The Association Between Early Atrial Arrhythmia and Long-term Return to Sinus Rhythm for Patients Following the Cox Maze Procedure for Atrial Fibrillation
Overview
Affiliations
Objectives: Observational studies identified increased age, left atrial (LA) size, type and duration of atrial fibrillation (AF) as independent predictors for failure of AF surgical ablation. Rhythm at discharge following the Cox maze (CM) procedure for AF was never considered a significant predictor of success. The purposes of this study were to: (i) Determine the association of sinus rhythm (SR) at discharge and maintenance of SR. (ii) Identify the variables associated with discharge rhythm. (iii) Identify the effects of discharge rhythm on health-related quality of life (HRQL) post-CM procedure.

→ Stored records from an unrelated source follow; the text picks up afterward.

/-! ## BEEP (60_exceptions.md) -/

/-- The transition rules of `updateSoundTimer(v, c)`, in order: muted, start, stop, and none (R260; `LASTV` and
`LASTC` are the spec's decision 92 D22). -/
def Obligations.BeepTransitions : Prop :=
  ∀ (s : State) (val : Byte) (c : Nat),
    (s.muted = true →
      updateSoundTimer val c s = { s with
        lastV := val, lastC := c, active := false, chan := .muted
        outputs := s.outputs ++ (if s.active then [.stopBeep] else []) ++ [.channelState .muted] }) ∧
    (s.muted = false → val ≠ 0 → s.active = false →
      updateSoundTimer val c s = { s with
        lastV := val, lastC := c, active := true
        chan := .active Config.beepFreq (c + val.toNat)
        outputs := s.outputs ++
          [.startBeep Config.beepFreq, .channelState (.active Config.beepFreq (c + val.toNat))] }) ∧
    (s.muted = false → val = 0 → s.active = true →
      updateSoundTimer val c s = { s with
        lastV := val, lastC := c, active := false, chan := .inactive
        outputs := s.outputs ++ [.stopBeep, .channelState .inactive] }) ∧
    (s.muted = false → (val ≠ 0 ↔ s.active = true) →
      updateSoundTimer val c s = { s with lastV := val, lastC := c })

/-- `toggleMute(flag)` re-evaluates with the last notification and always republishes: mute, restart, keep, or inactive
(R262; the spec's decision 92 D22). -/
def Obligations.ToggleMuteReevaluates : Prop :=
  ∀ (s : State) (flag : Bool) (rest : List Event), s.inputs = .toggleMute flag :: rest → ∃ t, step s = .next t ∧
    t.muted = flag ∧
    t.active = (!flag && (s.active || s.lastV != 0)) ∧
    t.chan = (if flag then .muted
      else if s.lastV ≠ 0 ∧ s.active = false then .active Config.beepFreq (s.lastC + s.lastV.toNat)
      else if s.active then s.chan else .inactive) ∧
    t.outputs = s.outputs ++
      (if flag ∧ s.active then [.stopBeep]
        else if flag = false ∧ s.lastV ≠ 0 ∧ s.active = false then [.startBeep Config.beepFreq] else []) ++
      [.channelState t.chan] ∧
    t.inputs = rest ∧ UnchangedBut [.muted, .active, .chan, .outputs, .inputs] s t

/-- While muted no event but `toggleMute(0)` issues a start request (R260, R262; the source's example W12). -/
def Obligations.MutedNeverStarts : Prop :=
  ∀ s t : State, step s = .next t → s.muted = true → s.inputs.head? ≠ some (.toggleMute false) →
    ∃ new, t.outputs = s.outputs ++ new ∧ ∀ freq, Output.startBeep freq ∉ new

/-! ## KBD (60_exceptions.md) -/

/-- `lookup(code)` is the unique nibble whose key code equals the code after case folding, or `none` (R253;
ASCII folding is the spec's decision 92 D35). -/
def Obligations.LookupIsUniqueInverse : Prop :=
  ∀ (code : String) (k : Fin 16),
    (lookup code = some k ↔ foldCode Config.keyMap.key[k] = foldCode code) ∧
    (lookup code = none ↔ ∀ j : Fin 16, foldCode Config.keyMap.key[j] ≠ foldCode code)

/-- A mapped key-down or key-up sets or clears its highlight bit alone; an unmapped key-down latches the guidance, an unmapped
key-up does nothing (R252, R254; what a mapped key-down does to the latch is the spec's decision 92 D28, D38). -/
def Obligations.KeyEventsSetHighlightOrGuidance : Prop :=
  ∀ (s : State) (code : String) (rest : List Event),
    (s.inputs = .handleKeyDown code :: rest → ∃ t, step s = .next t ∧ t.inputs = rest ∧
      (lookup code = none → t.guide = some (Config.guidance code) ∧ UnchangedBut [.guide, .inputs] s t) ∧
      (∀ k, lookup code = some k →
        (∀ j : Fin 16, t.hl[j] = if j = k then true else s.hl[j]) ∧ UnchangedBut [.hl, .inputs] s t)) ∧
    (s.inputs = .handleKeyUp code :: rest → ∃ t, step s = .next t ∧ t.inputs = rest ∧
      (lookup code = none → UnchangedBut [.inputs] s t) ∧
      (∀ k, lookup code = some k →
        (∀ j : Fin 16, t.hl[j] = if j = k then false else s.hl[j]) ∧ UnchangedBut [.hl, .inputs] s t))

/-- `buildProfile()` returns the map, the labels, the highlight bits and the latched guidance, and consumes the latch, so that
a second call right after it returns none (R255, R258). -/
def Obligations.ProfileConsumesGuidance : Prop :=
  ∀ (s : State) (rest : List Event),
    (s.inputs = .buildProfile :: rest → ∃ t, step s = .next t ∧
      t.outputs = s.outputs ++ [.profile ⟨Config.keyMap.key, Config.keyLabels, s.hl, s.guide⟩] ∧
      t.guide = none ∧ t.inputs = rest ∧ UnchangedBut [.guide, .outputs, .inputs] s t) ∧
    (s.inputs = .buildProfile :: .buildProfile :: rest →
      ∃ t, Host.Core.run Sys2Proof.core 2 s = .next t ∧
        t.outputs = s.outputs ++ [.profile ⟨Config.keyMap.key, Config.keyLabels, s.hl, s.guide⟩,
          .profile ⟨Config.keyMap.key, Config.keyLabels, s.hl, none⟩])

/-- KBD's events change `HL` and `GUIDE` alone, beside the input they use up and the profile they return (R256). -/
def Obligations.KeyboardIsIsolated : Prop :=
  ∀ (s t : State) (e : Event) (rest : List Event), s.inputs = e :: rest → step s = .next t →
    ((∃ code, e = .handleKeyDown code ∨ e = .handleKeyUp code) → UnchangedBut [.hl, .guide, .inputs] s t) ∧
    (e = .buildProfile → UnchangedBut [.guide, .inputs, .outputs] s t)

/-! ## Reset and load (70_reset_and_hazards.md) -/

/-- At power-on every field has the value of the power-on column, memory reads 0 but for the font, and nothing has been
emitted (R302, R305, R28; the spec's decisions 92 D5, D24, D31 to D33). The outputs are the model's own field (log entry 4). -/
def Obligations.PowerOnState : Prop :=
  (∀ a, a < 4096 → State.reset.readByte a =
    if Config.fontBase.val ≤ a ∧ a < Config.fontBase.val + 80 then Config.fontData (a - Config.fontBase.val) else 0) ∧
  (∀ r, State.reset.reg r = 0) ∧ State.reset.i = 0 ∧ State.reset.pc = 0x200 ∧
  (∀ k : Fin 16, State.reset.stack[k] = 0) ∧ State.reset.sp = 0 ∧
  (∀ px py, px < 64 → py < 32 → State.reset.cell px py = false) ∧
  State.reset.wait = false ∧ State.reset.wreg = 0 ∧ State.reset.loaded = false ∧ State.reset.opc = 0 ∧
  State.reset.dt = 0 ∧ State.reset.st = 0 ∧ State.reset.acc = 0 ∧ State.reset.cyc = 0 ∧
  (∀ k : Fin 16, State.reset.hl[k] = false) ∧ State.reset.guide = none ∧ State.reset.muted = false ∧
  State.reset.active = false ∧ State.reset.chan = .inactive ∧ State.reset.lastV = 0 ∧ State.reset.lastC = 0 ∧
  State.reset.outputs = []

/-- `reset()` leaves DEC in the state of power-on, stages it, and zeroes the timers through `loadTimers(0, 0)`, whose
notification stops an active beep; `ACC`, `CYC`, `HL`, `GUIDE` and `MUTED` stay (R300; the spec's decisions
92 D5, D32, D33, D40). -/
def Obligations.ResetLeavesFreshMachine : Prop :=
  ∀ (s : State) (rest : List Event), s.inputs = .reset :: rest → ∃ t, step s = .next t ∧
    t.mem = State.reset.mem ∧ t.v = State.reset.v ∧ t.i = 0 ∧ t.pc = 0x200 ∧ t.stack = State.reset.stack ∧ t.sp = 0 ∧
    t.disp = State.reset.disp ∧ t.wait = false ∧ t.wreg = 0 ∧ t.loaded = false ∧ t.opc = 0 ∧ t.dt = 0 ∧ t.st = 0 ∧
    t.active = false ∧ t.lastV = 0 ∧ t.lastC = s.cyc ∧
    t.chan = (if s.muted then .muted else if s.active then .inactive else s.chan) ∧
    t.outputs = s.outputs ++
      [.stagedDec State.reset.v 0 0x200 0 0, .stagedTimers 0 0, .soundChanged 0 s.cyc] ++
      (if s.active then [.stopBeep] else []) ++
      (if s.muted then [.channelState .muted] else if s.active then [.channelState .inactive] else []) ∧
    t.acc = s.acc ∧ t.cyc = s.cyc ∧ t.hl = s.hl ∧ t.guide = s.guide ∧ t.muted = s.muted ∧ t.inputs = rest

/-- `loadRom(bytes)` resets first; more than 3584 bytes fail, with no byte copied and `LOADED = 0`; else the bytes lie at
0x200, every other byte is as after reset, and `LOADED = 1` (R301, R67, R220). That a failed load leaves the reset state,
because the reset comes first, is the spec's decision (90_conflicts.md C1, 92 D34; log entry 17). -/
def Obligations.LoadRomIsAllOrNothing : Prop :=
  ∀ (s : State) (bytes : List Byte) (rest : List Event), s.inputs = .loadRom bytes :: rest → ∃ r t,
    step { s with inputs := .reset :: rest } = .next r ∧ step s = .next t ∧
    (3584 < bytes.length → t = { r with outputs := r.outputs ++ [.loadResult .romTooLarge] }) ∧
    (bytes.length ≤ 3584 →
      t.loaded = true ∧ t.outputs = r.outputs ++ [.loadResult .ok] ∧
      (∀ k, (h : k < bytes.length) → t.readByte (0x200 + k) = bytes[k]) ∧
      (∀ a, a < 0x200 ∨ 0x200 + bytes.length ≤ a → t.readByte a = r.readByte a) ∧
      UnchangedBut [.mem, .loaded, .outputs] r t)

/-- `hostPublish()` adds 1 to `CYC` and has no other effect on the block (R238; the spec's decision 92 D39). -/
def Obligations.HostPublishCounts : Prop :=
  ∀ (s : State) (rest : List Event), s.inputs = .hostPublish :: rest → ∃ t, step s = .next t ∧
    t.cyc = s.cyc + 1 ∧ t.inputs = rest ∧ UnchangedBut [.cyc, .inputs] s t

/-! ## The invariant (10_state.md R49) -/

/-- The invariant holds at power-on. -/
def Obligations.InvHoldsAtReset : Prop := Inv State.reset

/-- Every step keeps the invariant, from every state that has it (R49, with R25, R37, R44, R45, R102, R264). -/
def Obligations.StepKeepsInv : Prop := ∀ s t : State, Inv s → step s = .next t → Inv t
end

Methods: A prospective study (n = 534) of CM III/IV patients. Rhythm captured during hospitalization, discharge, 3, 6, 12 and 24 months and verified by electrocardiogram and 24-h holter. Subsequent SR interventions were captured. Logistic regression identified predictors of discharge rhythm. HRQL (Short-Form 12; AF symptom frequency and Severity Checklist V3) obtained during follow-up.

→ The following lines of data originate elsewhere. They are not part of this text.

-- ==== Sys2Proof/Tests/Slice0.lean ====
section
/-! SUPPORT. The model's own tests: the well-formedness smoke, decoding of words written out from the opcode map (R83), one
step of each instruction (the vectors V and the worked examples of 95_test_vectors.md and of the instruction rules), the host
events (the vectors T, B and L), and a witness for the hypotheses of every statement that has some. -/

namespace Sys2Proof.Tests

open Sys2Proof Sys2Proof.Machine

/-! ## Helpers -/

/-- Power-on with some registers written. -/
def regs (l : List (Reg × Byte)) : State := l.foldl (fun s p => s.setReg p.1 p.2) State.reset

/-- One step runs the opcode, and the state after it has the property. -/
def ran (s : State) (w : Word) (p : State → Bool) : Bool :=
  match step (s.placeWord w) with
  | .next t => p t
  | .fault _ => false
  | .refused _ => false

/-- One step performs the event, and the state after it has the property. -/
def did (s : State) (e : Event) (p : State → Bool) : Bool :=
  match step { s with inputs := [e] } with
  | .next t => p t
  | .fault _ => false
  | .refused _ => false

/-- A loaded machine that has one opcode at 0x200 and one cycle to run. -/
def readyFor (w : Word) : State := State.reset.placeWord w

/-- The state with one byte stored. -/
def poke (s : State) (a : Nat) (val : Byte) : State := s.storeByte a val

/-! ## Well-formedness (R83, R121) -/

theorem test_wf_refuses_sys_00E0 : (Instr.sys 0x0E0#12).wf = false := by decide
theorem test_wf_refuses_sys_00EE : (Instr.sys 0x0EE#12).wf = false := by decide
theorem test_wf_accepts_sys : (Instr.sys 0x0E1#12).wf = true := by decide

/-! ## Decoding, one word for each row of the opcode map (R83) -/

theorem test_decode_cls : decodeBytes [0x00#8, 0xE0#8] = .ok .cls := by decide
theorem test_decode_ret : decodeBytes [0x00#8, 0xEE#8] = .ok .ret := by decide
theorem test_decode_sys : decodeBytes [0x01#8, 0x23#8] = .ok (.sys 0x123#12) := by decide
theorem test_decode_jp : decodeBytes [0x12#8, 0x08#8] = .ok (.jp 0x208#12) := by decide
theorem test_decode_call : decodeBytes [0x22#8, 0x0A#8] = .ok (.call 0x20A#12) := by decide
theorem test_decode_seByte : decodeBytes [0x31#8, 0x05#8] = .ok (.seByte 0x1#4 0x05#8) := by decide
theorem test_decode_sneByte : decodeBytes [0x41#8, 0x03#8] = .ok (.sneByte 0x1#4 0x03#8) := by decide
theorem test_decode_seReg : decodeBytes [0x52#8, 0x30#8] = .ok (.seReg 0x2#4 0x3#4) := by decide
theorem test_decode_ldByte : decodeBytes [0x6A#8, 0x5C#8] = .ok (.ldByte 0xA#4 0x5C#8) := by decide
theorem test_decode_addByte : decodeBytes [0x70#8, 0x02#8] = .ok (.addByte 0x0#4 0x02#8) := by decide
theorem test_decode_ldReg : decodeBytes [0x83#8, 0x20#8] = .ok (.ldReg 0x3#4 0x2#4) := by decide
theorem test_decode_orReg : decodeBytes [0x80#8, 0x11#8] = .ok (.orReg 0x0#4 0x1#4) := by decide
theorem test_decode_andReg : decodeBytes [0x80#8, 0x12#8] = .ok (.andReg 0x0#4 0x1#4) := by decide
theorem test_decode_xorReg : decodeBytes [0x80#8, 0x13#8] = .ok (.xorReg 0x0#4 0x1#4) := by decide
theorem test_decode_addReg : decodeBytes [0x80#8, 0x14#8] = .ok (.addReg 0x0#4 0x1#4) := by decide
theorem test_decode_subReg : decodeBytes [0x82#8, 0x05#8] = .ok (.subReg 0x2#4 0x0#4) := by decide
theorem test_decode_shr : decodeBytes [0x83#8, 0x46#8] = .ok (.shr 0x3#4 0x4#4) := by decide
theorem test_decode_subnReg : decodeBytes [0x80#8, 0x17#8] = .ok (.subnReg 0x0#4 0x1#4) := by decide
theorem test_decode_shl : decodeBytes [0x84#8, 0x3E#8] = .ok (.shl 0x4#4 0x3#4) := by decide
theorem test_decode_sneReg : decodeBytes [0x92#8, 0x30#8] = .ok (.sneReg 0x2#4 0x3#4) := by decide
theorem test_decode_ldI : decodeBytes [0xA3#8, 0x01#8] = .ok (.ldI 0x301#12) := by decide
theorem test_decode_jpV0 : decodeBytes [0xB3#8, 0x02#8] = .ok (.jpV0 0x302#12) := by decide
theorem test_decode_rnd : decodeBytes [0xC1#8, 0x0F#8] = .ok (.rnd 0x1#4 0x0F#8) := by decide
theorem test_decode_drw : decodeBytes [0xD1#8, 0x25#8] = .ok (.drw 0x1#4 0x2#4 0x5#4) := by decide
theorem test_decode_skp : decodeBytes [0xE3#8, 0x9E#8] = .ok (.skp 0x3#4) := by decide
theorem test_decode_sknp : decodeBytes [0xE3#8, 0xA1#8] = .ok (.sknp 0x3#4) := by decide
theorem test_decode_ldVxDt : decodeBytes [0xF1#8, 0x07#8] = .ok (.ldVxDt 0x1#4) := by decide
theorem test_decode_ldVxK : decodeBytes [0xF2#8, 0x0A#8] = .ok (.ldVxK 0x2#4) := by decide
theorem test_decode_ldDtVx : decodeBytes [0xF3#8, 0x15#8] = .ok (.ldDtVx 0x3#4) := by decide
theorem test_decode_ldStVx : decodeBytes [0xF4#8, 0x18#8] = .ok (.ldStVx 0x4#4) := by decide
theorem test_decode_addI : decodeBytes [0xF5#8, 0x1E#8] = .ok (.addI 0x5#4) := by decide
theorem test_decode_ldF : decodeBytes [0xF6#8, 0x29#8] = .ok (.ldF 0x6#4) := by decide
theorem test_decode_ldB : decodeBytes [0xF7#8, 0x33#8] = .ok (.ldB 0x7#4) := by decide
theorem test_decode_ldMemVx : decodeBytes [0xF8#8, 0x55#8] = .ok (.ldMemVx 0x8#4) := by decide
theorem test_decode_ldVxMem : decodeBytes [0xF9#8, 0x65#8] = .ok (.ldVxMem 0x9#4) := by decide

/-- Unassigned words of each kind (R85), and the SUPER-CHIP words of R86 that stay `0nnn`. -/
theorem test_decode_unassigned :
    decodeWord 0x5121#16 = .error .compareNibble ∧ decodeWord 0x912F#16 = .error .compareNibble ∧
    decodeWord 0x8128#16 = .error .aluFunction ∧ decodeWord 0x812F#16 = .error .aluFunction ∧
    decodeWord 0xE19F#16 = .error .keyFunction ∧ decodeWord 0xF130#16 = .error .miscFunction ∧
    decodeWord 0x00FF#16 = .ok (.sys 0x0FF#12) ∧ decodeBytes [0x12#8] = .error .truncated := by decide

/-- The opcode map has the 35 rows of R83, and a table word goes through its two bytes. -/
theorem test_opcode_map_rows : opcodeMap.length = 35 ∧ decodeTableWord 16 0x800E = some (.shl 0#4 0#4) := by decide

/-! ## One step of each instruction -/

/-- V100: every cell 0, `VF` unchanged. -/
theorem test_cls :
    ran { regs [(15#4, 7#8)] with disp := flipAt State.reset.disp 195 } 0x00E0#16
      (fun t => !t.cell 3 3 && t.reg 15#4 == 7#8 && t.pc == 0x202#16) = true := by decide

Results: Eighty-eight percent were discharged in SR (n = 469). LA size (OR = 1.36, CI: 1.02-1.82, P = 0.035) and long-standing AF type (OR = 2.68, CI: 1.31-5.50, P = 0.007) were the only independent predictors of non-SR at discharge. Lower rates of SR at 2 years were found in patients discharged in non-SR (75 vs 91%, P = 0.01). Patients discharged in SR had fewer perioperative morbidities [prolonged ventilation >24 h (6 vs 14%, P = 0.03), renal failure requiring dialysis (0.9 vs 5%, 0.04) and pneumonia (2 vs 9%, P = 0.005)]. During follow-up (mean = 43 ± 27 months), patients discharged in SR had fewer cardioversions (15 vs 29%, P = 0.006), similar percutaneous catheter ablations (6 vs 5%, P = 1.00) and no difference in late embolic strokes (1.5 vs 1.1%, P = 0.54).

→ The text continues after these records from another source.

-- ==== Sys2Proof/Machine/Bits.lean ====
section
/-! DEFINITION. Bit test, reset and set (43_rotate_shift_bit.md R344-R346). -/

namespace Sys2Proof.Machine

/-- BIT b,r: Z from the tested bit, N = 0, Hf = 1, Cy stays; the operand is never written (R344). -/
def testBit (b : Octal) (o : Operand) : Exec Unit := do
  let v ← readOperand o
  update fun s => s.setFlags (!v.getLsbD b.value) false true (s.flag .carry)

/-- RES b,r: no flag; the operand is written even if the bit is 0 already (R345). -/
def resetBit (b : Octal) (o : Operand) : Exec Unit := do
  let v ← readOperand o
  writeOperand o (v &&& ~~~bitMask b)

/-- SET b,r (R346). -/
def setBit (b : Octal) (o : Operand) : Exec Unit := do
  let v ← readOperand o
  writeOperand o (v ||| bitMask b)

/-! One meaning per row of opcode_table.json, in the table's order. -/

/-- BIT 0,B (R344). -/
def execBit0B (s : State) : Host.Outcome State Fault Refusal :=
  complete .bit0B (taking 8 (testBit .o0 (.reg .b))) s

/-- BIT 0,C (R344). -/
def execBit0C (s : State) : Host.Outcome State Fault Refusal :=
  complete .bit0C (taking 8 (testBit .o0 (.reg .c))) s

/-- BIT 0,D (R344). -/
def execBit0D (s : State) : Host.Outcome State Fault Refusal :=
  complete .bit0D (taking 8 (testBit .o0 (.reg .d))) s

/-- BIT 0,E (R344). -/
def execBit0E (s : State) : Host.Outcome State Fault Refusal :=
  complete .bit0E (taking 8 (testBit .o0 (.reg .e))) s

/-- BIT 0,H (R344). -/
def execBit0H (s : State) : Host.Outcome State Fault Refusal :=
  complete .bit0H (taking 8 (testBit .o0 (.reg .h))) s

/-- BIT 0,L (R344). -/
def execBit0L (s : State) : Host.Outcome State Fault Refusal :=
  complete .bit0L (taking 8 (testBit .o0 (.reg .l))) s

/-- BIT 0,(HL) (R344). -/
def execBit0MemHl (s : State) : Host.Outcome State Fault Refusal :=
  complete .bit0MemHl (taking 12 (testBit .o0 .memHl)) s

/-- BIT 0,A (R344). -/
def execBit0A (s : State) : Host.Outcome State Fault Refusal :=
  complete .bit0A (taking 8 (testBit .o0 (.reg .a))) s

/-- BIT 1,B (R344). -/
def execBit1B (s : State) : Host.Outcome State Fault Refusal :=
  complete .bit1B (taking 8 (testBit .o1 (.reg .b))) s

/-- BIT 1,C (R344). -/
def execBit1C (s : State) : Host.Outcome State Fault Refusal :=
  complete .bit1C (taking 8 (testBit .o1 (.reg .c))) s

/-- BIT 1,D (R344). -/
def execBit1D (s : State) : Host.Outcome State Fault Refusal :=
  complete .bit1D (taking 8 (testBit .o1 (.reg .d))) s

/-- BIT 1,E (R344). -/
def execBit1E (s : State) : Host.Outcome State Fault Refusal :=
  complete .bit1E (taking 8 (testBit .o1 (.reg .e))) s

/-- BIT 1,H (R344). -/
def execBit1H (s : State) : Host.Outcome State Fault Refusal :=
  complete .bit1H (taking 8 (testBit .o1 (.reg .h))) s

/-- BIT 1,L (R344). -/
def execBit1L (s : State) : Host.Outcome State Fault Refusal :=
  complete .bit1L (taking 8 (testBit .o1 (.reg .l))) s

Conclusions: In this large prospective cohort study, rhythm at discharge was found to be clinically significant with predicting SR at 24 months. Surgeons should be aware that the prognosis of non-SR patients at discharge remains excellent with high rates of SR at 24 months if managed appropriately using rhythm rather than rate control strategies.